Task requirements » What you need to produce from the material below is an exact transcription of the lines from the one with "let src := rowItems" through the one with "t.moveBytes key c", both included, and no other line.
START Given data
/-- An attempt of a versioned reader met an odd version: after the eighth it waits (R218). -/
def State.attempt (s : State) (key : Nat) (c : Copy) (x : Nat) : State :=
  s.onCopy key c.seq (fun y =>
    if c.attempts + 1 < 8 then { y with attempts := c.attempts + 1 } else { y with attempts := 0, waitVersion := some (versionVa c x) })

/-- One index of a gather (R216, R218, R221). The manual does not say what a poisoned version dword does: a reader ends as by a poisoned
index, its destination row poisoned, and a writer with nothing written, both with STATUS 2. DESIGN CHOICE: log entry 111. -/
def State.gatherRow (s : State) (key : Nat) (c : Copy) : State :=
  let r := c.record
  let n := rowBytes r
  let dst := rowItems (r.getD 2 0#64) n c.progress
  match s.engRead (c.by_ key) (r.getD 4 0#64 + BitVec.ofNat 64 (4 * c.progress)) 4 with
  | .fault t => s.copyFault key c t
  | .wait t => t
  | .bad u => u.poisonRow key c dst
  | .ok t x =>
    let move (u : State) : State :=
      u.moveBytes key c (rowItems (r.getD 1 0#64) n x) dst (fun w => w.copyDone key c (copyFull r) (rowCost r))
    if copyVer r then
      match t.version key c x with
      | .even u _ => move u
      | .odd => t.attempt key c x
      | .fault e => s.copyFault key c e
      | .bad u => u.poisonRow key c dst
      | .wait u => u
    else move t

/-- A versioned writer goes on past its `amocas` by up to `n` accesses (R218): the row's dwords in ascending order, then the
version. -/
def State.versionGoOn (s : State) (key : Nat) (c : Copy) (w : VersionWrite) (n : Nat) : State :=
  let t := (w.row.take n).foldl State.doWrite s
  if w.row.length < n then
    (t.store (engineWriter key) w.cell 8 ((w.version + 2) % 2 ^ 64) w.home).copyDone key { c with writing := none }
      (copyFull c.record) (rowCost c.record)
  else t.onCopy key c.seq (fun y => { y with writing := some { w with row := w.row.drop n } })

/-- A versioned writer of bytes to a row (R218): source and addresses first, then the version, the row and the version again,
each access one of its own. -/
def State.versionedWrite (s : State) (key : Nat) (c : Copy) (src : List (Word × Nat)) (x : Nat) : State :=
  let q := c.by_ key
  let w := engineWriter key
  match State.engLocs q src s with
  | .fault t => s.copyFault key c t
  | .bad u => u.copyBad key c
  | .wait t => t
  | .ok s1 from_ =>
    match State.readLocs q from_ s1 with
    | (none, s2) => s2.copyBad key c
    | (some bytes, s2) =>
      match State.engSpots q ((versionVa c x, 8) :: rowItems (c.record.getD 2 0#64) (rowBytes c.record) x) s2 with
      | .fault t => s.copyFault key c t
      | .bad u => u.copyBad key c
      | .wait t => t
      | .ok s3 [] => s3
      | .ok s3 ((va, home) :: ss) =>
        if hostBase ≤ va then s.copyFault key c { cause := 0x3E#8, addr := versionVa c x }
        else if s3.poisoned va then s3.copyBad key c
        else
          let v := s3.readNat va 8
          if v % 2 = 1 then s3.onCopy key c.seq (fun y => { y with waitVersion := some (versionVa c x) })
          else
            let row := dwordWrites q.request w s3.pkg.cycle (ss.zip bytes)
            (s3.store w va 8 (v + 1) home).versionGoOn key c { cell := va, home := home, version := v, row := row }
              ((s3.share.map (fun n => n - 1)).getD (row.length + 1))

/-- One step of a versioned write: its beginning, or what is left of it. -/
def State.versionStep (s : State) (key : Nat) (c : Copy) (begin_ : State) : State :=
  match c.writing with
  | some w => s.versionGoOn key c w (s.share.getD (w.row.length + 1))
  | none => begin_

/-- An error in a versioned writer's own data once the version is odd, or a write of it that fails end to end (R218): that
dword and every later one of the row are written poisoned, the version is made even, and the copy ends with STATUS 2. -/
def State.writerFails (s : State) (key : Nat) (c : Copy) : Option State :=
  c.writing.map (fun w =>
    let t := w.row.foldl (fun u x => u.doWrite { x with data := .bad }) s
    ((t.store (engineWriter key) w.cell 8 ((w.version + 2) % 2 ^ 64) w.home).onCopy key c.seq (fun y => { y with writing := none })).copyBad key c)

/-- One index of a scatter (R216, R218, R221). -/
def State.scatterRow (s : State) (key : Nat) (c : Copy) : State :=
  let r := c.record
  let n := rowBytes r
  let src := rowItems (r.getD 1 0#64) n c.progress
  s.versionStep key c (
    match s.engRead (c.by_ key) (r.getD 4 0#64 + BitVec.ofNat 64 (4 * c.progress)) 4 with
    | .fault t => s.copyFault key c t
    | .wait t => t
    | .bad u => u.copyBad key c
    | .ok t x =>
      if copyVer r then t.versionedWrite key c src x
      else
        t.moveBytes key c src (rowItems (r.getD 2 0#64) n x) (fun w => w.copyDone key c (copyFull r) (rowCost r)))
END Given data
START Given data
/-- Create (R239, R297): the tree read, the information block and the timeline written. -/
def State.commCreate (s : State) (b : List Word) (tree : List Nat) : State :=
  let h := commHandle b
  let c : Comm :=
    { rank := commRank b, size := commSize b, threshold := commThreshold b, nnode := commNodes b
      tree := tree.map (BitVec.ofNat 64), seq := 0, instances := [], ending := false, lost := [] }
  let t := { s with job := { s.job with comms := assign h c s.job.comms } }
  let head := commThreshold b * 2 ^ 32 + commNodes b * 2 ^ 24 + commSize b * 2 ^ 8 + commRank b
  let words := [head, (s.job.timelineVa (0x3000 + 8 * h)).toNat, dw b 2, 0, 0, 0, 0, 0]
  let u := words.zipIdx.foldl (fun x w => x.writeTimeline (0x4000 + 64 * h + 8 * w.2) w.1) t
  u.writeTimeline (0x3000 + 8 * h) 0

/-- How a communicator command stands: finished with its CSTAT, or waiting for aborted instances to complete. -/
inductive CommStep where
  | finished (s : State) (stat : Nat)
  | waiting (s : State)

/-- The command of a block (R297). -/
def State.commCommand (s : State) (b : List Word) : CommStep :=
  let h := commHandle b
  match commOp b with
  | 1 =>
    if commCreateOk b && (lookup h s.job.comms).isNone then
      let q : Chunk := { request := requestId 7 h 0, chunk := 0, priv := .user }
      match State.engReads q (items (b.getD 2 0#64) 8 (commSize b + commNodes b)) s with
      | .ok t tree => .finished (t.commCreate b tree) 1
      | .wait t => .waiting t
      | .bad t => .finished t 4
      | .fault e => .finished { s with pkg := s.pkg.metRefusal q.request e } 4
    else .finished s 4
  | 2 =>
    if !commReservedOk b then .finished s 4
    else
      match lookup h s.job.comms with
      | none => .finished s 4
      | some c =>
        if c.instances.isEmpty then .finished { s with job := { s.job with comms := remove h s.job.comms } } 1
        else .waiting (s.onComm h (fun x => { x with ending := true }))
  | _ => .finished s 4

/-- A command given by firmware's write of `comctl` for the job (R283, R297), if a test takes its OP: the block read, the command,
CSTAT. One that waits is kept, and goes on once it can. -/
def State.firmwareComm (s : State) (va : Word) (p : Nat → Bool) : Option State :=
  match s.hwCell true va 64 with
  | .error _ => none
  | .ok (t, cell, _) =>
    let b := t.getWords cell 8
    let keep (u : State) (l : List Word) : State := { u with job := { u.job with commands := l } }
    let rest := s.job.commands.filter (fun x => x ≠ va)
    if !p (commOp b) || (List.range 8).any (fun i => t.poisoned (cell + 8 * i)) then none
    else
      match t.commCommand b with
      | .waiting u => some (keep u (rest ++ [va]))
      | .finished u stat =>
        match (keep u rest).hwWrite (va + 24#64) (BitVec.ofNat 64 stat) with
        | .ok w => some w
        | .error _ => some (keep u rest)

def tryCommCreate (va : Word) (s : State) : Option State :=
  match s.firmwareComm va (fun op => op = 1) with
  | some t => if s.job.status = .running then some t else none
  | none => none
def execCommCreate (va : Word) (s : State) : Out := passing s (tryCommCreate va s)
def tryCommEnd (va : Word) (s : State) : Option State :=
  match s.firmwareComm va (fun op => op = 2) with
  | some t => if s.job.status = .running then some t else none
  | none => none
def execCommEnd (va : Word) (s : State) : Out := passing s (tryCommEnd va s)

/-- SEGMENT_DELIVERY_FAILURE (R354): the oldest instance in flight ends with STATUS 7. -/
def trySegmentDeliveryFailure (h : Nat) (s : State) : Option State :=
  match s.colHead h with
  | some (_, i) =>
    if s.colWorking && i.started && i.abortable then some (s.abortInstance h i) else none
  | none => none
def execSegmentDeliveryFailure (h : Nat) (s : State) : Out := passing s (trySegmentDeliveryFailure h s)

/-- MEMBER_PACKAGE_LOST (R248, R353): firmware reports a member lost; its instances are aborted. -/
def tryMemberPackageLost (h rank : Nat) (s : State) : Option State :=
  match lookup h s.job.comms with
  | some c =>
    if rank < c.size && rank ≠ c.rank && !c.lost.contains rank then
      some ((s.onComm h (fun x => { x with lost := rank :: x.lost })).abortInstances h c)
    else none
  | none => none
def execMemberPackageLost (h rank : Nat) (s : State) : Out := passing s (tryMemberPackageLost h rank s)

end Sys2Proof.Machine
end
END Given data
START Given data
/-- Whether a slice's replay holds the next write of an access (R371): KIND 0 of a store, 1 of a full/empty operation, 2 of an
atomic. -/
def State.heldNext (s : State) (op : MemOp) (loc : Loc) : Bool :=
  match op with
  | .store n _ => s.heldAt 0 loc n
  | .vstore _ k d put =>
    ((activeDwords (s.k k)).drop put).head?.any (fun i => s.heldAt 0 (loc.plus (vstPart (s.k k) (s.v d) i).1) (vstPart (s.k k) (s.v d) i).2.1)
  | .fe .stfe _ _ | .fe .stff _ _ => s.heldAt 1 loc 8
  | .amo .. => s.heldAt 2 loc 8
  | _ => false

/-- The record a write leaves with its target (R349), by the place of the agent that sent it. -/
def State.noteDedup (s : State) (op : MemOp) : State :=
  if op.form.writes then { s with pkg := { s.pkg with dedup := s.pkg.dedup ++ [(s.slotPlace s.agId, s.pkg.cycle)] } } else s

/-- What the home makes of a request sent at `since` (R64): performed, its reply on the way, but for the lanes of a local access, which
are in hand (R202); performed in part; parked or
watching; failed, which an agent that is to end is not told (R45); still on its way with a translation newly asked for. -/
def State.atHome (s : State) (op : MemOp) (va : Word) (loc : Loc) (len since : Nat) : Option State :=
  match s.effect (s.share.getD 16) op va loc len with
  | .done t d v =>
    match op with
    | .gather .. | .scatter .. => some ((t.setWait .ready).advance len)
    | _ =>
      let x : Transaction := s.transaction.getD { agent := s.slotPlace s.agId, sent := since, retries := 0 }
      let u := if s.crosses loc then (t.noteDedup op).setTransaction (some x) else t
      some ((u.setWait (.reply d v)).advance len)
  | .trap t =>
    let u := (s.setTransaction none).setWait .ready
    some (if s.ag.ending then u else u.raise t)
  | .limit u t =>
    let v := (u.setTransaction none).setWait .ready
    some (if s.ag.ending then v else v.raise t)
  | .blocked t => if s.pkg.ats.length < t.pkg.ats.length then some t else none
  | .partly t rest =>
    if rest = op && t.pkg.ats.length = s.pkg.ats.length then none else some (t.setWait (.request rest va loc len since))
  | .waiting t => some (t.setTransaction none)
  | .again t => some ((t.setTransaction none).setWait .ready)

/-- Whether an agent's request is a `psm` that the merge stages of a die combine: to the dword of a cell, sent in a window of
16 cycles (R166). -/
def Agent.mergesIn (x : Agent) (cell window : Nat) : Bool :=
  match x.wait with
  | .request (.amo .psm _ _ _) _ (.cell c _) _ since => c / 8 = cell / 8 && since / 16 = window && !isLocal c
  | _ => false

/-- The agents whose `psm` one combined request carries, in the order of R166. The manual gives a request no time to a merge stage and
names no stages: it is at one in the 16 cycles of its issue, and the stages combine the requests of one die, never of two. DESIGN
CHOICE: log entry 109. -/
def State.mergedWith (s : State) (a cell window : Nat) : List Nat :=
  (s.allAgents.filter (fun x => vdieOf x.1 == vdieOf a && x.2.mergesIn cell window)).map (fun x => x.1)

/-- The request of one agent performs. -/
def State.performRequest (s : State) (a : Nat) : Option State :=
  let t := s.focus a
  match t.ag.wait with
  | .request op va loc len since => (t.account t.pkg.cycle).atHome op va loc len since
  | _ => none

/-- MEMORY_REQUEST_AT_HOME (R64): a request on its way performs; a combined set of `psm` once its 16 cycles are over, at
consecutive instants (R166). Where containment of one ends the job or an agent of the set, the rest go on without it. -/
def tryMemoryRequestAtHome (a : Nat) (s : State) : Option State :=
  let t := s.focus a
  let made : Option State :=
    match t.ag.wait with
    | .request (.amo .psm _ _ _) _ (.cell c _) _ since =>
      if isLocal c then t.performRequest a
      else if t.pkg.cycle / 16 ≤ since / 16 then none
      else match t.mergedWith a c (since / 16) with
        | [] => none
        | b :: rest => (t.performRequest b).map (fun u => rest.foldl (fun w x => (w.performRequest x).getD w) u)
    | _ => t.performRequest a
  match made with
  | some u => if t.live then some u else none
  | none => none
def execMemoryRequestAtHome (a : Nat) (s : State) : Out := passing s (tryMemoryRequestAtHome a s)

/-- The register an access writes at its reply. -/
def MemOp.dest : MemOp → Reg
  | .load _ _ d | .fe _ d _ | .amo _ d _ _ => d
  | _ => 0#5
END Given data
Response area »
  let src := rowItems (r.getD 1 0#64) n c.progress
  s.versionStep key c (
    match s.engRead (c.by_ key) (r.getD 4 0#64 + BitVec.ofNat 64 (4 * c.progress)) 4 with
    | .fault t => s.copyFault key c t
    | .wait t => t
    | .bad u => u.copyBad key c
    | .ok t x =>
      if copyVer r then t.versionedWrite key c src x
      else
        t.moveBytes key c src (rowItems (r.getD 2 0#64) n x) (fun w => w.copyDone key c (copyFull r) (rowCost r)))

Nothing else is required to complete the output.